- **WHAT IS NEEDED**: The answer is to be an exact copy of the lines below running from the line with "true ∧ k ≠ f)" down to the line with "(n.latch = none", both ends included, and nothing more.

- **EXERCISE MATERIALS**:
/-- EVENT-CLEAR clears each named kind's flag and member set and answers them as they stood; kinds not named, the mask, the latch and the pending set stay, and a kind outside the 17
is MALFORMED (R157); the layout of the answer, a flag byte before each named kind's set in rising order of kind, is the model's (log 15). EVENT-MASK writes all 18 enables at once, leaving flags and latch; a bit above 17 is MALFORMED. INT_N is asserted exactly while an enabled kind has its flag set or
the route-notice enable is on with the latch FULL, and is released while RESET_N is low (R158). -/
def Obligations.EventClearAndMask : Prop :=
  (∀ (s : State) (kinds : BitVec 24), s.cmp.engine = .idle → 2 ^ 17 ≤ kinds.toNat →
    exec (.eventClear (beBytes 3 kinds.toNat)) s = .next { s with cmp := s.answered (beBytes 3 kinds.toNat) 0x51 .malformed [] })
  ∧ (∀ (s : State) (kinds : FlagSet 17), s.cmp.engine = .idle →
    ∃ n : NoticeUnit,
      exec (.eventClear (beBytes 3 kinds.toNat)) s = .next { s with
        cmp := s.answered (beBytes 3 kinds.toNat) 0x51 .done
          ((List.range 17).flatMap fun k => if kinds.mem k then (if s.nu.flags.mem k then 1 else 0) :: memberSetBytes s.nu k else [])
        nu := n }
      ∧ (∀ k : Fin 17, n.flags.mem k.val = (s.nu.flags.mem k.val && !kinds.mem k.val))
      ∧ (∀ k : Fin 6, n.pathSets.get k = if kinds.mem k.val then 0 else s.nu.pathSets.get k)
      ∧ (∀ k : Fin 3, n.lineSets.get k = if kinds.mem (k.val + 6) then 0 else s.nu.lineSets.get k)
      ∧ (∀ k : Fin 2, n.feedSets.get k = if kinds.mem (k.val + 9) then 0 else s.nu.feedSets.get k)
      ∧ n.mask = s.nu.mask ∧ n.latch = s.nu.latch ∧ n.queued = s.nu.queued)
  ∧ (∀ (s : State) (mask : FlagSet 18), s.cmp.engine = .idle →
    exec (.eventMask (beBytes 3 mask.toNat)) s = .next { s with
      cmp := s.answered (beBytes 3 mask.toNat) 0x52 .done []
      nu := { s.nu with mask := mask } })
  ∧ (∀ (s : State) (enables : BitVec 24), s.cmp.engine = .idle → 2 ^ 18 ≤ enables.toNat →
    exec (.eventMask (beBytes 3 enables.toNat)) s = .next { s with cmp := s.answered (beBytes 3 enables.toNat) 0x52 .malformed [] })
  ∧ ∀ s : State, s.intAsserted = true ↔
      s.cmp.engine ≠ .held
        ∧ ((∃ k : Fin 17, s.nu.mask.mem k.val = true ∧ s.nu.flags.mem k.val = true) ∨ (s.nu.mask.mem 17 = true ∧ s.nu.latch ≠ none))

/-- NOTICE-CLEAR: an EMPTY latch stays and nothing changes; a FULL one is emptied, and refilled from the lowest member of the pending set, which leaves the set, with old lead absent,
the feed's number and lead as they stand, reason DEFERRED and TIME. It answers the record removed and the latch after (R160); that each stands behind a state byte, and an absent one is a single 0 byte, is the model's
(log 15). NU takes a
notice by the latch: EMPTY, it is filled; the same feed and number, new lead, reason and time are replaced; the same feed under another number, it is overwritten; another feed, the feed
joins the pending set once (R159). -/
def Obligations.NoticesAreTakenAndCleared : Prop :=
  (∀ s : State, s.cmp.engine = .idle →
    let record (n : Notice) : List Byte :=
      [1, byteOf n.feed.val] ++ beBytes 2 n.number.toNat ++ [slotByteOf n.old, slotByteOf n.new, n.reason.byte] ++ beBytes 8 n.time.toNat
    (s.nu.latch = none → exec (.noticeClear []) s = .next { s with cmp := s.answered [] 0x54 .done [0, 0] })
    ∧ ∀ n : Notice, s.nu.latch = some n →
      ((∀ k : FeedSlot, s.nu.queued.mem k.val = false) →
        exec (.noticeClear []) s = .next { s with cmp := s.answered [] 0x54 .done (record n ++ [0]), nu := { s.nu with latch := none } })
      ∧ ∀ f : FeedSlot, s.nu.queued.mem f.val = true → (∀ k : FeedSlot, k < f → s.nu.queued.mem k.val = false) →
        let next : Notice := ⟨f, (s.feeds.get f).number, none, (s.feeds.get f).out.lead, .deferred, s.tb.time⟩
        ∃ left : FlagSet 64, (∀ k : FeedSlot, left.mem k.val = true ↔ s.nu.queued.mem k.val = true ∧ k ≠ f)
          ∧ exec (.noticeClear []) s = .next { s with
              cmp := s.answered [] 0x54 .done (record n ++ record next)
              nu := { s.nu with latch := some next, queued := left } })
  ∧ ∀ (n : NoticeUnit) (x : Notice),
    (n.latch = none → n.take x = { n with latch := some x })
    ∧ ∀ y : Notice, n.latch = some y →
      (y.feed = x.feed → y.number = x.number → n.take x = { n with latch := some { y with new := x.new, reason := x.reason, time := x.time } })
      ∧ (y.feed = x.feed → y.number ≠ x.number → n.take x = { n with latch := some x })
      ∧ (y.feed ≠ x.feed →
          n.take x = { n with queued := (n.take x).queued }
          ∧ ∀ k : FeedSlot, (n.take x).queued.mem k.val = true ↔ n.queued.mem k.val = true ∨ k = x.feed)

/-! ### Resets -/

/-- While RESET_N is low, and as it rises and initialisation begins, every unit holds its hardware-reset values and the engine shows RESETTING with an empty buffer; a transaction that
stands open is abandoned, whatever was sent of it (R163, R176). That units take these values at the fall already, that a rise without a fall changes nothing, and that pins and queue
stay, are the model's choices (log 17), and so are ABSENT and UNLOCKED before the pins are sampled (log 16). At the end of initialisation the engine is IDLE, the window timer starts,
presence and lock are sampled without an event, and a LOCKED fibre line is PRESENT at grade 7 (R76); outside initialisation the row does nothing (log 5). -/
def Obligations.HardwareResetAndInitialisation : Prop :=
  (∀ (s : State) (sent : List Byte), exec (.hardwareReset (.low sent)) s = .next { State.reset with
    cmp := ⟨.held, none, [], false⟩, presentPin := s.presentPin, lockPin := s.lockPin, pending := s.pending })
  ∧ (∀ s : State, s.cmp.engine = .held → exec (.hardwareReset .high) s = .next { State.reset with
    cmp := ⟨.initialising, none, [], false⟩, presentPin := s.presentPin, lockPin := s.lockPin, pending := s.pending })
  ∧ (∀ s : State, s.cmp.engine ≠ .held → exec (.hardwareReset .high) s = .next s)
  ∧ (∀ s : State, s.cmp.engine ≠ .initialising → exec .initialisationEnd s = .next s)
  ∧ ∀ s : State, s.cmp.engine = .initialising →
    ∃ t, exec .initialisationEnd s = .next t
      ∧ t = { s with cmp := { s.cmp with engine := .idle }, window := some ⟨0, s.settings.windowLength⟩, lines := t.lines }
      ∧ (∀ l : RadioLine, t.lines.get (radioLine l) = { s.lines.get (radioLine l) with presence := s.presentPin.mem l.val })
      ∧ ∀ l : FibreLine, t.lines.get (fibreLine l) = { s.lines.get (fibreLine l) with
          lock := s.lockPin.mem l.val, grade := if s.lockPin.mem l.val then 7 else 0 }

/-- A one-byte SOFT-RESET on an IDLE engine goes to RESETTING and walks every unit: measured paths keep identity and tuning with EMPTY estimate and CLEAR weather, the others are
vacant; contexts, queues, FIFOs, flags, latch and counters are emptied; settings, identities of feeds, next sequences, mask, id counter and generator are kept (R22, R42, R76, R97, R114,
R130, R162, R174). That the walk's effects come at its start, with next-due times kept until its end, is the model's (log 11), and so is that
the transmitters stop before the contexts are voided, by which a SOUND in transmission is cut off with the other frames (log 32). Any other length is MALFORMED without a walk (R175). -/
def Obligations.SoftResetWalksTheUnits : Prop :=
  (∀ (s : State) (b : Byte) (rest : List Byte), s.cmp.engine = .idle →
    exec (.softReset (b :: rest)) s = .next { s with cmp := s.answered (b :: rest) 0x03 .malformed [] })
  ∧ ∀ s : State, s.cmp.engine = .idle →
    ∃ t, exec (.softReset []) s = .next t
      ∧ t = { s with
          cmp := ⟨.walking, none, [s.statusByte], false⟩
          paths := t.paths
          su := { s.su with contexts := .replicate 16 none, due := 0, waiting := 0 }
          lines := t.lines
          freeCells := 4096
          feeds := t.feeds
          scanCursor := 0
          ports := .replicate 4 ⟨[], ⟨0, 0, 0, 0, 0, 0⟩⟩
          nu := ⟨0, .replicate 6 0, .replicate 3 0, .replicate 2 0, s.nu.mask, none, 0⟩
          window := none }
      ∧ (∀ i : PathSlot,
          let p := s.paths.get i
          t.paths.get i =
            if p.life = .trial ∨ p.life = .inService ∨ p.life = .held then
              { life := p.life, line := p.line, tag := p.tag, tuning := p.tuning, est := .empty, e := 0, j := 0, age := 0, outlierRun := .none
                goodCount := 0, trialFailed := false, weather := ⟨.clear, 0, 0, 0, 0, (s.lines.get p.line).grade, 0⟩
                queued := 0, wins := 0, counters := ⟨0, 0, 0, 0, 0, 0, 0⟩ }
            else
              { life := .vacant, line := 0, tag := 0, tuning := ⟨0, 0, 3, 50000, 20, 0⟩, est := .empty, e := 0, j := 0, age := 0, outlierRun := .none
                goodCount := 0, trialFailed := false, weather := ⟨.clear, 0, 0, 0, 0, 0, 0⟩
                queued := 0, wins := 0, counters := ⟨0, 0, 0, 0, 0, 0, 0⟩ })
      ∧ (∀ l : Line, t.lines.get l = { s.lines.get l with
          timer := none, ratioCount := 0, urgent := [], normal := [], tx := none, echoes := [], sounds := []
          counters := ⟨0, 0, 0, 0, 0, 0, 0, 0, 0, 0, 0, 0, 0, 0, 0⟩ })
      ∧ ∀ k : FeedSlot, t.feeds.get k =
          if (s.feeds.get k).opened then
            { s.feeds.get k with
              out := { (s.feeds.get k).out with lead := none, rateCount := 0, counters := ⟨0, 0, 0, 0, 0, 0, 0⟩ }
              inb := { (s.feeds.get k).inb with window := ⟨false, 0, 0, 0⟩, counters := ⟨0, 0, 0, 0, 0, 0, 0⟩ } }
          else s.feeds.get k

- **RESPONSE**:
        ∃ left : FlagSet 64, (∀ k : FeedSlot, left.mem k.val = true ↔ s.nu.queued.mem k.val = true ∧ k ≠ f)
          ∧ exec (.noticeClear []) s = .next { s with
              cmp := s.answered [] 0x54 .done (record n ++ record next)
              nu := { s.nu with latch := some next, queued := left } })
  ∧ ∀ (n : NoticeUnit) (x : Notice),
    (n.latch = none → n.take x = { n with latch := some x })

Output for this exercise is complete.